I am speaking of the simplest of problems, you know; I am not speaking of deciding the fate of the world or humanity, or even of a country―nothing of the kind. I am speaking of the problems of your daily life, of every day. They become something quite woolly. Well, it is to avoid this that you are told, when your brain is in course of being formed, “Instead of letting it be shaped by such habits and qualities, try to give it a little exactitude, precision, capacity of concentration, of choosing, deciding, putting things in order, try to use your reason.” [6]


The aim in the training is to develop this power of concentrating the attention at will on whatever subject or activity one chooses from the most spiritual to the most material, without losing anything of the fullness of the power,—for instance, in the physical field, transferring the use of the power from one game to another or one activity to another so as to succeed equally in all.

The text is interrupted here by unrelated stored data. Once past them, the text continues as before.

theorem witness_UnknownSpaceIsExact : decodeWord 0x5AB1#16 = none ∧ decodeWord 0x8AB8#16 = none ∧
    decodeWord 0x8ABD#16 = none ∧ decodeWord 0x8ABF#16 = none ∧ decodeWord 0x9ABF#16 = none ∧
    decodeWord 0xEA9F#16 = none ∧ decodeWord 0xEAA2#16 = none ∧ decodeWord 0xF000#16 = none ∧
    decodeWord 0xFFFF#16 = none := by decide

theorem witness_DecodeFollowsOpcodeMap : decodeWord 0x8AB4#16 = some (.addReg 0xA#4 0xB#4) ∧
    decodeWord 0x8AB8#16 = none := by decide

theorem witness_RowPrecedence : (0x0FFF#16).toNat < 0x1000 ∧ (Instr.sys 0#12).row.matches 0x00E0#16 = true ∧
    Instr.cls.row.matches 0x00E0#16 = true ∧ (Instr.sys 0#12).row ≠ Instr.cls.row ∧
    Instr.ret.row.matches 0x00EE#16 = true ∧ (Instr.sys 0#12).row.matches 0x00EE#16 = true := by decide

theorem witness_StepRunsTheDecodedInstruction : (at_ 0xFFE 0x2300).status = .ready ∧
    (at_ 0xFFE 0x2300).pc.toNat ≤ 0x0FFE ∧
    decodeWord ((at_ 0xFFE 0x2300).readMem (at_ 0xFFE 0x2300).pc.toNat ++
      (at_ 0xFFE 0x2300).readMem ((at_ 0xFFE 0x2300).pc.toNat + 1)) = some (.call 0x300#12) := by decide

theorem witness_FetchBoundsAndByteOrder : 0x0FFE < State.pc { State.reset with pc := 0xFFF } ∧
    State.reset.status = .ready ∧ (at_ 0xFFE 0).pc.toNat ≤ 0x0FFE := by decide

theorem witness_UnknownOpcodeFails : (at_ 0 0xF308).status = .ready ∧ (at_ 0 0xF308).pc.toNat ≤ 0x0FFE ∧
    decodeWord (fetched (at_ 0 0xF308)) = none := by decide

theorem witness_WaitingStepPollsTheKeys : waiting.status = .awaitingInput ∧
    LeastPressed ((waiting.setKey 0xF true).setKey 0xB true) 0xB#4 ∧ LeastPressed (waiting.setKey 0xF true) 0xF#4 ∧
    ∀ k, waiting.isPressed k = false := by
  unfold LeastPressed
  decide

theorem witness_StepFailsExactlyAsListed : FailsWith { State.reset with pc := 0xFFF } (.outOfBoundsAccess 0xFFF) ∧
    FailsWith (at_ 0 0x5341) (.unknownInstruction 0x5341) ∧ FailsWith (at_ 0 0x0123) (.unknownInstruction 0x0123) ∧
    FailsWith { at_ 0 0x2208 with sp := 16 } .stackOverflow ∧ FailsWith (at_ 0 0x00EE) .stackUnderflow :=
  ⟨⟨rfl, .inl (by decide)⟩, ⟨rfl, .inr ⟨by decide, .inl (by decide)⟩⟩,
    ⟨rfl, .inr ⟨by decide, .inr (.inl ⟨0x123#12, by decide⟩)⟩⟩,
    ⟨rfl, .inr ⟨by decide, .inr (.inr (.inl ⟨0x208#12, by decide⟩))⟩⟩,
    ⟨rfl, .inr ⟨by decide, .inr (.inr (.inr (by decide)))⟩⟩⟩

theorem witness_PlacedWordIsRunNext : decodeTableWord 16 0xFF65 = some (.ldRegs 0xF#4) ∧
    decodeTableWord 16 65535 = none ∧ 65535 < 65536 := by decide

theorem witness_SysByConfiguration : otherQuirks.cfg.sysIsNop = true ∧ State.reset.cfg.sysIsNop = false := by decide

theorem witness_RetPopsTheReturnAddress : State.reset.sp.val = 0 ∧
    State.sp { State.reset with sp := 1 } = (0 : Fin 16).val + 1 ∧
    State.sp { State.reset with sp := 16 } = (15 : Fin 16).val + 1 := by decide

theorem witness_CallPushesTheReturnAddress : (State.sp { State.reset with sp := 16 }).val = 16 ∧
    (State.sp { State.reset with sp := 15 }).val < 16 ∧ State.reset.sp.val < 16 := by decide

theorem witness_StackIsLifo : State.reset.sp.val = (0 : Fin 16).val ∧
    (State.sp { State.reset with sp := 15 }).val = (15 : Fin 16).val ∧ State.reset.sp.val + (List.replicate 16 (0x202#16)).length ≤ 16 ∧
    (State.sp { State.reset with sp := 16 }).val + ([] : List Word).length ≤ 16 ∧
    (State.sp { State.reset with sp := 16 }).val = 16 := by decide

theorem witness_SkipsTestTheirCondition : State.reset.readV 1 = 0#8 ∧ State.reset.readV 1 ≠ 1#8 ∧
    State.reset.readV 1 = State.reset.readV 2 ∧ (regs [(1, 0xFF)]).readV 1 ≠ (regs [(1, 0xFF)]).readV 2 ∧
    ((regs [(1, 0xFF)]).setKey 0xF true).key.toList[255 % 16]? = some true ∧
    State.reset.key.toList[0 % 16]? = some false := by decide

theorem witness_AddAndSubtractWithFlag : 255 = ((regs [(1, 0xFF)]).readV 1).toNat ∧
    0 = ((regs [(1, 0xFF)]).readV 0).toNat := by decide

theorem witness_ShiftsBothQuirks :
    130 = (if State.reset.cfg.shiftUsesVy = true then ((regs [(2, 0x82)]).readV 2).toNat else 0) ∧
    5 = (if otherQuirks.cfg.shiftUsesVy = true then 0 else ((regs [(1, 5)]).readV 1).toNat) := by decide

theorem witness_RandomByteAndMask : (State.reset.withRandom [0xA7]).randScript = 0xA7#8 :: [] ∧
    State.reset.randScript = [] := by decide

theorem witness_BcdStoresThreeDigits : ∀ j < 3, 0x001 % 4096 ≠ ((0xFFE#16).toNat + j) % 4096 := by decide

theorem witness_RegistersStoreToMemory : (0xF#4).toNat ≤ (0xF#4).toNat ∧
    ∀ j ≤ (0xF#4).toNat, 0x00F % 4096 ≠ ((0xFFF#16).toNat + j) % 4096 := by decide

theorem witness_StoreIsSeenByTheNextFetch : 1 ≤ (1#4).toNat ∧
    State.i { at_ 0xFFC 0xF155 with i := 0xFFE } = State.pc { at_ 0xFFC 0xF155 with i := 0xFFE } + 2 ∧
    (State.pc { at_ 0xFFC 0xF155 with i := 0xFFE }).toNat ≤ 0x0FFC := by decide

This extreme attention concentrated on a game or a physical activity like lifting, vaulting, punching, running, etc., focusing all energies on any of these movements which bring about in the body, the thrill of an exhilarating joy is the thing which carries with it perfection in execution and success. [7]

To Save Time

When you work, if you are able to concentrate, you can do absolutely in ten minutes what would otherwise take you one hour. If you want to gain time, learn to concentrate. It is through attention that one can do things quickly and one does them much better. If you have a task that should take you half an hour—I don't say if you have to write for half an hour of course—but if you have to think and your mind is floating about, if you are thinking not only of what you are doing but also of what you have done and of what you will have to do and of your other subjects, all that makes you lose thrice as much time as you need to do your task. When you have too much to do, you must learn how to concentrate exclusively on what you are doing, with an intensity in your attention, and you can do in ten minutes what would otherwise take you one hour. [8]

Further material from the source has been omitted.